In her previous time at the Wex, Tracie led the way with programs including On Pause, Vets at the Wex and Art on the Brain. Then, in the fall of 2019, she was lured away from the Wex’s Education team by Wexner Medical Center and a newly created position: Director of Humanism in Medicine in the Department of Medicine Administration. As of November, Tracie has transitioned into a hybrid position, splitting her time between the hospital and the Wex, where she holds the new title of Director of Art & Resilience.
“My work at the Wex, even before I went to the medical center, sort of bled into some of the things I did at the medical center, so it’s been a continuity between the two places all along,” Tracie explains. “Part of what I do at the medical center is create programming for faculty, staff and students to stay resilient themselves. Especially now with these frontline teams, how do they stay OK after everything they’re dealing with? The Humanism and Medicine program uses the arts as a way to relieve stress and tap into their creative selves. So really, this idea of resilience is the anchor. But my roles at the different institutions allow me to look at various audiences. That’s the big shift; that and how you can engage the arts to support resilience skills.”

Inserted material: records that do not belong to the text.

-- ==== Sys2Proof/Machine/Lock.lean ====
section
/-! DEFINITION. Ring timing and lock: truncation, misses, lock loss, the window (04, R60 to R68, R71), slots of an
accepted round (03, R46 to R54), and the master's outbound round (03, R45). -/

namespace Sys2Proof.Machine

/-! ### Rounds in progress -/

/-- A LISTEN slot with a bad check (03, R54). -/
def State.badSlot (s : State) : State := (s.count Counter.slotChecks).latch .slotCheck

/-- The round on the inbound line is handled no further; a slot being re-emitted goes out as a partial slot
(03, R52, R55; 04, R73). -/
def State.cutInbound (s : State) : State :=
  match s.ring.inRound with
  | none => s
  | some r =>
    let s := { s with ring := { s.ring with inRound := none } }
    if r.started && decide (r.use ≠ .returned) then s.emitRing (.partialSlot r.arrived) else s

/-- The master's round on the outbound line is emitted no further: the mark or the slot under way goes out in part
(03, R55). -/
def State.cutOutbound (s : State) : State :=
  match s.ring.outRound with
  | none => s
  | some o =>
    let s := { s with ring := { s.ring with outRound := none } }
    s.emitRing (if o.sending.isSome then .partialSlot (o.next - 1) else .partialMark)

/-- The slot under way is one whose check the ring port tests: a LISTEN slot of a round it reads (03, R54). -/
def State.readsSlot (s : State) (r : InRound) : Bool :=
  decide (r.use ≠ .passThrough) && decide ((s.active.slot r.arrived).role = .listen)

/-- A mark or a window close before the last announced slot truncates the accepted round: counter 100, and a LISTEN
slot cut in the middle counts as a bad check (04, R65; 03, R52; log 19, log 26). -/
def State.truncate (s : State) : State :=
  match s.ring.inRound with
  | none => s
  | some r =>
    let s := s.cutInbound.count Counter.truncated
    if r.started && s.readsSlot r then s.badSlot else s

/-! ### The lock -/

/-- The window of R62 around E, P/16 on each side, both bounds inside; the time is in microseconds. -/
def State.windowOpen (s : State) (time : Nat) : Bool :=
  match s.ring.expected, s.ring.period with
  | some e, some p => decide (16 * e ≤ 16 * time + p) && decide (16 * time ≤ 16 * e + p)
  | some _, none => false
  | none, some _ => false
  | none, none => false

/-- The close of the window, in sixteenths of a microsecond: E + P/16 (04, R62). -/
def State.windowEnd (s : State) : Option Nat :=
  match s.ring.lock, s.ring.expected, s.ring.period with
  | .locked, some e, some p => some (16 * e + p)
  | .locked, some _, none => none
  | .locked, none, _ => none
  | .hunt, _, _ => none
  | .confirm, _, _ => none

/-- The lock machine starts again in HUNT with no reference, P, E or X and a miss count of 0 (04, R64, R73, R74; the
discarded X stands at 0, log 20). -/
def State.toHunt (s : State) : State :=
  { s with ring := { s.ring with
      lock := .hunt, reference := none, period := none, expected := none, expectedNumber := 0, misses := 0 } }

/-- The loss of the lock at the third miss (04, R64, R68). -/
def State.loseLock (s : State) : State :=
  let s := s.toHunt
  let s := match s.role with
    | .follower => s.startTimer
    | .master => s
  ((s.count Counter.lockLosses).latch .ringLost).giveClassLost

/-- The effect of a miss on the miss count, E and X (04, R63): `advance` moves E on by P. -/
def State.missEffect (advance : Bool) (x : Byte) (s : State) : State :=
  let e := if advance then (s.ring.expected.bind fun e => s.ring.period.map fun p => e + p) else s.ring.expected
  let s := { s with ring := { s.ring with expected := e, expectedNumber := x, misses := s.ring.misses + 1 } }
  if Config.lossMisses ≤ s.ring.misses then s.loseLock else s

/-- A miss (04, R63): counter 97 and its effect. -/
def State.miss (advance : Bool) (x : Byte) (s : State) : State :=
  (s.count Counter.markMisses).missEffect advance x

/-- A foreign mark at a master (04, R67): RING_FOREIGN, counter 97, and in LOCKED the effect of a miss. -/
def State.foreignMark (time : Nat) (number : Byte) (s : State) : State :=
  let s := (s.latch .ringForeign).count Counter.markMisses
  match s.ring.lock with
  | .locked => s.missEffect (s.windowOpen time) (number + 1)
  | .hunt | .confirm => s

/-- A bad mark (04, R60, R61, R63): in LOCKED a miss, else discarded. -/
def State.badMark (time : Nat) (s : State) : State :=
  match s.ring.lock with
  | .locked => if s.windowOpen time then s.miss true (s.ring.expectedNumber + 1) else s.miss false s.ring.expectedNumber
  | .hunt | .confirm => s

/-- A good mark becomes the reference, and the lock state CONFIRM (04, R60, R61). -/
def State.takeReference (time : Nat) (number : Byte) (s : State) : State :=
  { s with ring := { s.ring with lock := .confirm, reference := some { number := number, time := time } } }

/-- The mark confirms the reference (04, R61; the interval is at least 1 microsecond, R56, log 21). -/
def confirms (r : Reference) (time : Nat) (number : Byte) : Bool :=
  decide (number = r.number + 1) && decide (r.time < time) && decide (time - r.time ≤ Config.longestInterval)

/-! ### Slots of an accepted round -/

/-- Slot `n` of the accepted round begins to arrive: a follower replaces it at a DRIVE entry, which is the drive
(03, R50); else nothing happens before its last byte. -/
def State.slotBegins (s : State) : State :=
  match s.ring.inRound with
  | none => s
  | some r =>
    if r.started then s
    else
      let entry := s.active.slot r.arrived
      if r.use = .follow ∧ entry.role = .drive then
        let built := s.drivenSlot entry.mailbox
        let s := { s with ring := { s.ring with inRound := some { r with started := true, driven := some built } } }
        s.drive entry.mailbox
      else { s with ring := { s.ring with inRound := some { r with started := true, driven := none } } }

/-- The slot goes out on the follower's outbound line: the replacement, or exactly what arrived (03, R49, R50, R53). -/
def State.reemit (r : InRound) (b : SlotBytes) (s : State) : State :=
  match r.use with
  | .follow => s.emitRing (.slot r.arrived (r.driven.getD b))
  | .passThrough => s.emitRing (.slot r.arrived b)
  | .returned => s

/-- A LISTEN slot is handed to its report mailbox if its check is good, else counted (03, R46, R51, R54). -/
def State.readSlot (r : InRound) (b : SlotBytes) (s : State) : State :=
  if s.readsSlot r then
    if slotGood b then s.slotArrives (s.active.slot r.arrived).mailbox b else s.badSlot
  else s

/-- The last byte of the slot under way arrives (03, R48 to R51). -/
def State.slotEnds (b : SlotBytes) (s : State) : State :=
  match s.ring.inRound with
  | none => s
  | some r =>
    if r.started then
      let next : Option InRound :=
        if r.arrived + 1 < r.slots then some { r with arrived := r.arrived + 1, started := false, driven := none }
        else none
      let s := { s with ring := { s.ring with inRound := next } }
      (s.reemit r b).readSlot r b
    else s

/-! ### The master's round -/

/-- The round number the next expiry gives (04, R59): 0 first, then one more than the last emitted. -/
def State.nextNumber (s : State) : Byte :=
  match s.ring.emitted.getLast? with
  | none => 0
  | some n => n + 1

/-- The round's mark begins to go out; its slots follow at the line rate (03, R40, R45; 04, R58, R59). -/
def State.emitRound (s : State) : State :=
  let slots := s.active.profile.slotCount.toNat
  let numbers := s.ring.emitted ++ [s.ring.current]
  { s with ring := { s.ring with
    emitted := numbers.drop (numbers.length - Config.emittedRoom)
    outRound := some {
      start := s.now, slots := slots, next := 0, mark := markOf s.ring.current slots, sending := none } } }

/-- The slot a master emits at position n (03, R45). -/
def State.masterSlot (s : State) (n : Nat) : SlotBytes :=
  match (s.active.slot n).role with
  | .drive => s.drivenSlot (s.active.slot n).mailbox
  | .pass | .listen => voidSlot

/-- The emission of slot n is a drive at a DRIVE entry (03, R45). -/
def State.masterDrive (n : Nat) (s : State) : State :=
  match (s.active.slot n).role with
  | .drive => s.drive (s.active.slot n).mailbox
  | .pass | .listen => s

/-- Whether slot instant `o.next` has come by time t: byte 4 + 10 n of the round, 0.64 microseconds a byte (03, R40).
Times are in sixteenths of a microsecond, of which 0.64 microseconds are 256/25. -/
def OutRound.dueBy (o : OutRound) (t : Nat) : Bool := decide (25 * o.start + 256 * (4 + 10 * o.next) ≤ 25 * t)

/-- A slot instant: the mark or the slot under way is out whole and the next slot begins; after the last, the round is
out. -/
def State.slotInstant (o : OutRound) (s : State) : State :=
  let s := s.emitRing (match o.sending with
    | some b => .slot (o.next - 1) b
    | none => .mark o.mark)
  if o.next < o.slots then
    let built := s.masterSlot o.next
    let s := { s with ring := { s.ring with outRound := some { o with next := o.next + 1, sending := some built } } }
    s.masterDrive o.next
  else { s with ring := { s.ring with outRound := none } }

/-- The slot instants up to time t, at most `fuel` of them. -/
def State.emitSlots (t : Nat) : Nat → State → State
  | 0, s => s
  | fuel + 1, s =>
    match s.ring.outRound with
    | none => s
    | some o => if o.dueBy t then State.emitSlots t fuel (s.slotInstant o) else s

/-- Time moves on to t: the slots due by then have gone out. A round has at most 64 slots, so 65 instants. -/
def State.advanceTo (t : Nat) (s : State) : State :=
  { s.emitSlots t 65 with now := t }

end Sys2Proof.Machine
end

“I really look at resilience as a systemic thing, so you can’t really expect an individual to be surrounded by chaos and meditate and be OK. It’s not that simple,” Tracie says. “So I’m also interested in looking at resilience as a systemic thing. If you’re a doctor working on resilience, does that make you a better health care provider? I really try to think as best as I can about that, how the individual is impacted by their surroundings. What I do it does spread pretty cohesively in two spaces. They’re different pieces of the same big puzzle. I’m trying to find a way to put the pieces together, or find the pieces that are missing.”
In addition to continuing Vets at the Wex, Tracie is part of a program that will connect military veterans with medical students who’ll be trained to interview the vets, “so the med students will be learning about present and compassionate listening,” she explains. “What will end up happening is that the vets’ narratives will always show up in their electronic medical records. [Medical professionals will] get to know each of them as a whole person, not a list of symptoms.”
Tracie notes that like her work at the medical center, “the Wex’s programming really does look at the system. It’s social justice-minded, it looks at equity and how we can do better collectively to help us on an individual and societal/collective level.”
As an added benefit, “it just keeps me tapped into what’s happening,” she adds. “Having a foot in both worlds helps me inform both worlds, because it’s easy to slide into a bubble in the art world, and in healthcare. Interesting things could come out of the dual positions. [The health care documentary] A Place to Breathe, for example—it’s been sent out to all the med students and one of my student humanism groups. It’s being sent out to folks in integrative medicine. It’s helping to get Wex programming out to folks who might not realize what’s happening.”